Task input:
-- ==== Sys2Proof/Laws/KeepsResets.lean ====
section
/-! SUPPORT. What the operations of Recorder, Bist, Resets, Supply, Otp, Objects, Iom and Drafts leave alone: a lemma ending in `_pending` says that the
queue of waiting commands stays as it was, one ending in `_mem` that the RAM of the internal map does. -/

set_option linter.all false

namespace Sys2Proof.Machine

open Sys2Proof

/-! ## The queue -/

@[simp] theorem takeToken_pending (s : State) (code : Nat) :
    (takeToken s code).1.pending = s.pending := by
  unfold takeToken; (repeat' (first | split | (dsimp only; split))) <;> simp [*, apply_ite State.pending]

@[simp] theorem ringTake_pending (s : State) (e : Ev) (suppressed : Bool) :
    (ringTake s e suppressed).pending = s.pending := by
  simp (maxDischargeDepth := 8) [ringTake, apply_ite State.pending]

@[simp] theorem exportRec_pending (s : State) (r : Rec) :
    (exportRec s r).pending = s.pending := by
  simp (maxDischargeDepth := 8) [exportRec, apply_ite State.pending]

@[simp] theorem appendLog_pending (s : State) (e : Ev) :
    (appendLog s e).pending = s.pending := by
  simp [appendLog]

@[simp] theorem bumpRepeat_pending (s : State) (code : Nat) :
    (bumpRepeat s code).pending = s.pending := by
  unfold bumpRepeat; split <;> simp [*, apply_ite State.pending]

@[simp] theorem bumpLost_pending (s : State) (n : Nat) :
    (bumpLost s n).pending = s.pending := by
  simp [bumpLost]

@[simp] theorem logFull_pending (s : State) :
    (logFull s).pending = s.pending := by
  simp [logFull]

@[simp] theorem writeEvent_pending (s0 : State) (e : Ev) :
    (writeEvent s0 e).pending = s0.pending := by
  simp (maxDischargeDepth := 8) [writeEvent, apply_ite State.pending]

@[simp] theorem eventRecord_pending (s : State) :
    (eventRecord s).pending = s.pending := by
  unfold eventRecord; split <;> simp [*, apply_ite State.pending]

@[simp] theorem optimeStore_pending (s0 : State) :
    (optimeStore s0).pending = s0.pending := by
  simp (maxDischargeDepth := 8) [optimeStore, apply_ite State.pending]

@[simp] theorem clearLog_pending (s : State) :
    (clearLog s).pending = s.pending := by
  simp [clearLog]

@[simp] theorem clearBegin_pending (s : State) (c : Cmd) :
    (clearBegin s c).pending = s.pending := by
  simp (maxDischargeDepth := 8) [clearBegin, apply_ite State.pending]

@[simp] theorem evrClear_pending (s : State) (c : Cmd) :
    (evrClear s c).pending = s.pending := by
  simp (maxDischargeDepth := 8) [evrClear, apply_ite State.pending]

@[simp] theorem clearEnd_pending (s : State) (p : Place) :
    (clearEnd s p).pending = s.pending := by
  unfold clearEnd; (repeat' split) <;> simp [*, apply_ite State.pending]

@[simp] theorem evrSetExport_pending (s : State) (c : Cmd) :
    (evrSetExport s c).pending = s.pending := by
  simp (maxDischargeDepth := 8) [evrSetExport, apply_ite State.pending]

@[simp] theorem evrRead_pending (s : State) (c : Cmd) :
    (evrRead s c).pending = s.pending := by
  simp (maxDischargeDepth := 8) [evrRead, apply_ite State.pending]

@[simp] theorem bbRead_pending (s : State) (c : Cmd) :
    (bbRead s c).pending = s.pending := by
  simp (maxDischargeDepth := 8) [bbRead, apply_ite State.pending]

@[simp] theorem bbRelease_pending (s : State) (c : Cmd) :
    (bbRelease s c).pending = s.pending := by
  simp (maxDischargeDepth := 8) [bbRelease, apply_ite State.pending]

What is needed: Output the records verbatim, from the first line to the last.

Answer to this task:
-- ==== Sys2Proof/Laws/KeepsResets.lean ====
section
/-! SUPPORT. What the operations of Recorder, Bist, Resets, Supply, Otp, Objects, Iom and Drafts leave alone: a lemma ending in `_pending` says that the
queue of waiting commands stays as it was, one ending in `_mem` that the RAM of the internal map does. -/

set_option linter.all false

namespace Sys2Proof.Machine

open Sys2Proof

/-! ## The queue -/

@[simp] theorem takeToken_pending (s : State) (code : Nat) :
    (takeToken s code).1.pending = s.pending := by
  unfold takeToken; (repeat' (first | split | (dsimp only; split))) <;> simp [*, apply_ite State.pending]

@[simp] theorem ringTake_pending (s : State) (e : Ev) (suppressed : Bool) :
    (ringTake s e suppressed).pending = s.pending := by
  simp (maxDischargeDepth := 8) [ringTake, apply_ite State.pending]

@[simp] theorem exportRec_pending (s : State) (r : Rec) :
    (exportRec s r).pending = s.pending := by
  simp (maxDischargeDepth := 8) [exportRec, apply_ite State.pending]

@[simp] theorem appendLog_pending (s : State) (e : Ev) :
    (appendLog s e).pending = s.pending := by
  simp [appendLog]

@[simp] theorem bumpRepeat_pending (s : State) (code : Nat) :
    (bumpRepeat s code).pending = s.pending := by
  unfold bumpRepeat; split <;> simp [*, apply_ite State.pending]

@[simp] theorem bumpLost_pending (s : State) (n : Nat) :
    (bumpLost s n).pending = s.pending := by
  simp [bumpLost]

@[simp] theorem logFull_pending (s : State) :
    (logFull s).pending = s.pending := by
  simp [logFull]

@[simp] theorem writeEvent_pending (s0 : State) (e : Ev) :
    (writeEvent s0 e).pending = s0.pending := by
  simp (maxDischargeDepth := 8) [writeEvent, apply_ite State.pending]

@[simp] theorem eventRecord_pending (s : State) :
    (eventRecord s).pending = s.pending := by
  unfold eventRecord; split <;> simp [*, apply_ite State.pending]

@[simp] theorem optimeStore_pending (s0 : State) :
    (optimeStore s0).pending = s0.pending := by
  simp (maxDischargeDepth := 8) [optimeStore, apply_ite State.pending]

@[simp] theorem clearLog_pending (s : State) :
    (clearLog s).pending = s.pending := by
  simp [clearLog]

@[simp] theorem clearBegin_pending (s : State) (c : Cmd) :
    (clearBegin s c).pending = s.pending := by
  simp (maxDischargeDepth := 8) [clearBegin, apply_ite State.pending]

@[simp] theorem evrClear_pending (s : State) (c : Cmd) :
    (evrClear s c).pending = s.pending := by
  simp (maxDischargeDepth := 8) [evrClear, apply_ite State.pending]

@[simp] theorem clearEnd_pending (s : State) (p : Place) :
    (clearEnd s p).pending = s.pending := by
  unfold clearEnd; (repeat' split) <;> simp [*, apply_ite State.pending]

@[simp] theorem evrSetExport_pending (s : State) (c : Cmd) :
    (evrSetExport s c).pending = s.pending := by
  simp (maxDischargeDepth := 8) [evrSetExport, apply_ite State.pending]

@[simp] theorem evrRead_pending (s : State) (c : Cmd) :
    (evrRead s c).pending = s.pending := by
  simp (maxDischargeDepth := 8) [evrRead, apply_ite State.pending]

@[simp] theorem bbRead_pending (s : State) (c : Cmd) :
    (bbRead s c).pending = s.pending := by
  simp (maxDischargeDepth := 8) [bbRead, apply_ite State.pending]

@[simp] theorem bbRelease_pending (s : State) (c : Cmd) :
    (bbRelease s c).pending = s.pending := by
  simp (maxDischargeDepth := 8) [bbRelease, apply_ite State.pending]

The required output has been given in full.